(Stored data entries)
-- ==== Sys2Proof/Machine/Sparse.lean ====
section
/-! DEFINITION. Sparse maps and byte memories: association lists with rising keys. -/

namespace Sys2Proof.Machine

/-- The value at key `k`; `d k` where the list has no entry. -/
def spGet {α : Type} (d : Nat → α) : List (Nat × α) → Nat → α
  | [], k => d k
  | (j, v) :: m, k => if j = k then v else spGet d m k

/-- Insert or replace the entry of `k`, keeping the keys rising. -/
def spIns {α : Type} (k : Nat) (v : α) : List (Nat × α) → List (Nat × α)
  | [] => [(k, v)]
  | (j, w) :: m =>
    if k < j then (k, v) :: (j, w) :: m
    else if k = j then (k, v) :: m
    else (j, w) :: spIns k v m

/-- Remove the entry of `k`. -/
def spDel {α : Type} (k : Nat) : List (Nat × α) → List (Nat × α)
  | [] => []
  | (j, w) :: m => if j = k then spDel k m else (j, w) :: spDel k m

/-- Write `v` at `k`; writing the default removes the entry. -/
def spSet {α : Type} [DecidableEq α] (d : Nat → α) (k : Nat) (v : α) (m : List (Nat × α)) :
    List (Nat × α) :=
  if v = d k then spDel k m else spIns k v m

/-- The canonical form: keys rise and no entry equals its default. -/
abbrev spWf {α : Type} (d : Nat → α) (m : List (Nat × α)) : Prop :=
  m.Pairwise (fun a b => a.1 < b.1) ∧ ∀ e ∈ m, e.2 ≠ d e.1

/-- Apply `f` to every listed value, dropping those that become the default. -/
def spMap {α : Type} [DecidableEq α] (d : Nat → α) (f : Nat → α → α) :
    List (Nat × α) → List (Nat × α)
  | [] => []
  | (j, v) :: m => spSet d j (f j v) (spMap d f m)

/-- A byte of a memory, none where nothing has written it. -/
def memGet (m : List (Nat × Byte)) (a : Nat) : Option Byte :=
  match m with
  | [] => none
  | (j, v) :: m => if j = a then some v else memGet m a

/-- Write bytes at successive addresses from `a`. -/
def memPut (a : Nat) : Bytes → List (Nat × Byte) → List (Nat × Byte)
  | [], m => m
  | b :: bs, m => memPut (a + 1) bs (spIns a b m)

/-- A memory is in canonical form when its addresses rise. -/
abbrev Memory.wf {α : Type} (m : List (Nat × α)) : Prop := m.Pairwise (fun a b => a.1 < b.1)

/-- The little-endian bytes of a number (00_scope.md R11). -/
def leBytes : Nat → Nat → Bytes
  | 0, _ => []
  | n + 1, v => BitVec.ofNat 8 v :: leBytes n (v / 256)

/-- The big-endian bytes of a number (00_scope.md R10). -/
def beBytes (n v : Nat) : Bytes := (leBytes n v).reverse

/-- The number that little-endian bytes spell. -/
def leNat : Bytes → Nat
  | [] => 0
  | b :: bs => b.toNat + 256 * leNat bs

/-- The number that big-endian bytes spell. -/
def beNat (bs : Bytes) : Nat := leNat bs.reverse

/-- `n` bytes from offset `o`, zero where the list ends. -/
def sub (bs : Bytes) (o n : Nat) : Bytes := (List.range n).map fun i => bs.getD (o + i) 0

/-- The little-endian number in `n` bytes from offset `o`. -/
def leAt (bs : Bytes) (o n : Nat) : Nat := leNat (sub bs o n)

/-- The big-endian number in `n` bytes from offset `o`. -/
def beAt (bs : Bytes) (o n : Nat) : Nat := beNat (sub bs o n)

/-- Pad with zero bytes to length `n`. -/
def padTo (n : Nat) (bs : Bytes) : Bytes := bs ++ List.replicate (n - bs.length) 0

/-- Bits [hi:lo] of a number. -/
def bitsOf (x hi lo : Nat) : Nat := x / 2 ^ lo % 2 ^ (hi + 1 - lo)

/-- Bit `i` of a number. -/
def bitOf (x i : Nat) : Bool := x / 2 ^ i % 2 == 1

/-- 1 for true. -/
def b2n (b : Bool) : Nat := if b then 1 else 0

/-- Insert into an ascending list without repeats. -/
def insNat (k : Nat) : List Nat → List Nat
  | [] => [k]
  | j :: m => if k < j then k :: j :: m else if k = j then j :: m else j :: insNat k m

end Sys2Proof.Machine
end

DIRECTIONS: Once you reach the line that contains "[hi:lo] of a number. -/", print it and every line after it exactly as written, stopping at the last line of the records and adding nothing.

EXERCISE OUTPUT:
/-- Bits [hi:lo] of a number. -/
def bitsOf (x hi lo : Nat) : Nat := x / 2 ^ lo % 2 ^ (hi + 1 - lo)

/-- Bit `i` of a number. -/
def bitOf (x i : Nat) : Bool := x / 2 ^ i % 2 == 1

/-- 1 for true. -/
def b2n (b : Bool) : Nat := if b then 1 else 0

/-- Insert into an ascending list without repeats. -/
def insNat (k : Nat) : List Nat → List Nat
  | [] => [k]
  | j :: m => if k < j then k :: j :: m else if k = j then j :: m else j :: insNat k m

end Sys2Proof.Machine
end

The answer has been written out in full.